Ever look down into a vernal pool, maybe with a magnifying glass? It's teaming with life.

So, too, is the current exhibit at the Lake Placid Center for the Arts showcasing the talents of long-time seasonal resident Betsy Stewart and Richard Dana. Both artists are based in Washington, D.C.

The exhibit - which opened Friday, Aug. 4 and runs through Sept. 16 - includes music created by Egyptian composer Ashraf Fouad to accompany the pieces. If that weren't enough, dancers choreographed by Rebecca Kelly will perform to Fouad's music in the gallery on Aug.14.

Article Photos

Richard Dana
(Provided photo — Naj Wikoff)

Keeping in mind how long these artists spend making their works - Stewart can spend up to four months on a single piece - it's remarkable how fresh and vibrant it is. It does not feel overworked, but it exudes energy that draws the viewer in, much as a vernal pool does. The closer you look, the more there is going on. Since the 1990s, Stewart's work has been inspired by looking down into Adirondack waters. This show also references looking up at the Milky Way as if through the Hubble Telescope with a close-up lens.

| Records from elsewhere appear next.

-- ==== Sys2Proof/Machine/Operands.lean ====
section
/-! DEFINITION. Operand and result assembly (R92, R93): how frames and data bytes lie in the four registers. -/

namespace Sys2Proof.Machine

open Sys2Proof

/-- Byte `k` of a register, `w[8k+7 : 8k]` (R61 (c)). -/
def wordByte (w : Word) (k : Nat) : Byte := w.extractLsb' (8 * k) 8

/-- The register whose bytes 0 .. 3 are given, little-endian (R61 (c)). -/
def wordOfBytes (b0 b1 b2 b3 : Byte) : Word := b3 ++ b2 ++ b1 ++ b0

/-- The eight data bytes of an operand quad: 0 .. 3 in register 2, 4 .. 7 in register 3 (R92). -/
def Quad.allBytes (q : Quad) : List Byte :=
  [wordByte q.w2 0, wordByte q.w2 1, wordByte q.w2 2, wordByte q.w2 3,
   wordByte q.w3 0, wordByte q.w3 1, wordByte q.w3 2, wordByte q.w3 3]

/-- The first `len` data bytes (R92: bytes at positions `>= len` are ignored). -/
def Quad.bytes (q : Quad) (len : Nat) : List Byte := q.allBytes.take len

/-- Result register 2: data bytes 0 .. 3, absent ones `0x00` (R93). -/
def packLow (bs : List Byte) : Word := wordOfBytes (bs.getD 0 0) (bs.getD 1 0) (bs.getD 2 0) (bs.getD 3 0)

/-- Result register 3: data bytes 4 .. 7, absent ones `0x00` (R93). -/
def packHigh (bs : List Byte) : Word := wordOfBytes (bs.getD 4 0) (bs.getD 5 0) (bs.getD 6 0) (bs.getD 7 0)

/-- `OperandsLegal(A0, A1)` of MB.POST (R142). -/
def operandsLegal (q : Quad) : Bool :=
  decide (q.w0.extractLsb' 29 2 = 0) && decide (q.w1.extractLsb' 4 28 = 0)
  && decide ((q.w1.extractLsb' 0 4).toNat ≤ 8)
  && (q.w0.getLsbD 31 || decide (q.w0.extractLsb' 11 18 = 0))

/-- The frame that MB.POST's operands spell (R92, R130): id `A0[28:0]`, ext `A0[31]`, len `A1[3:0]`, data from `{A3, A2}`. -/
def Quad.frame (q : Quad) : Frame :=
  ⟨q.w0.extractLsb' 0 29, q.w0.getLsbD 31, q.bytes (q.w1.extractLsb' 0 4).toNat⟩

/-- The results of MB.FETCH (R93, R136): `R0 = id | ext << 31`, `R1 = len`, data in `R2`, `R3`. -/
def Frame.results (f : Frame) : Quad :=
  ⟨BitVec.ofBool f.ext ++ (0 : BitVec 2) ++ f.id, BitVec.ofNat 32 f.len, packLow f.data, packHigh f.data⟩

/-- The results of LIN.XCHG and LIN.DIAG (R93): the received checksum byte, the response length, the response bytes. -/
def responseResults (cb : Byte) (n : Nat) (rx : List Byte) : Quad :=
  ⟨cb.setWidth 32, BitVec.ofNat 32 n, packLow rx, packHigh rx⟩

/-- Write register `i` of a quad. -/
def Quad.write (q : Quad) (i : Fin 4) (v : Word) : Quad :=
  match i with
  | 0 => { q with w0 := v }
  | 1 => { q with w1 := v }
  | 2 => { q with w2 := v }
  | 3 => { q with w3 := v }

end Sys2Proof.Machine
end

It was Stewart's idea to have Dana exhibit with her.

"We've been in shows together all over the world," Stewart said at the show's opening reception. "Sometimes our work gets put together by the curators. We could see that there was some dialogue going on. When Richard said he was free to show with me, we got the opportunity to explore that dialogue. Richard's prints on canvas illustrate the energy of the universe, perhaps a molecular level of what I do."

Fouad, an American University in Cairo composer in residence, creates music about water and has worked with Dana and Stewart before in the "Take Me to the River" collaborative. He has worked in Lake Placid on a video and, this time, composed "The World of Betsy Stewart," music created while sitting on her veranda overlooking Lake Placid. Unfortunately, the time and cost of a round trip from Cairo kept him from attending the opening.

"I always did work about nature but think my microscopic water series began here," said Stewart. "It's a bit ambiguous. Is nature decaying or re-blooming? A life-death thing ongoing. I started to paint what we can't see, what's going on under the earth - a scientist would say, 'a dry specimen.' After climbing my 46th Adirondack peak, I decided to kayak as many remote ponds as I could. Sun shining into shallow wilderness waters creates that acidic green you see in my work. Painting inspired by looking into shallow water just took off."

Stewart creates layers of glazing. Realistic elements at the base are partly scrubbed off and layers of acrylic paint thinned in a medium are added, creating detailing and a luminosity that makes it seem that she's examining an inner space beyond what we can see with the naked eye.

Dana, a former Pentagon Soviet affairs specialist, dropped policy analysis for the risky business of making a living as an artist. At the time, he assumed it would take him a year to get established and start showing in major galleries, which was not at all the case, but stuck his new career nonetheless.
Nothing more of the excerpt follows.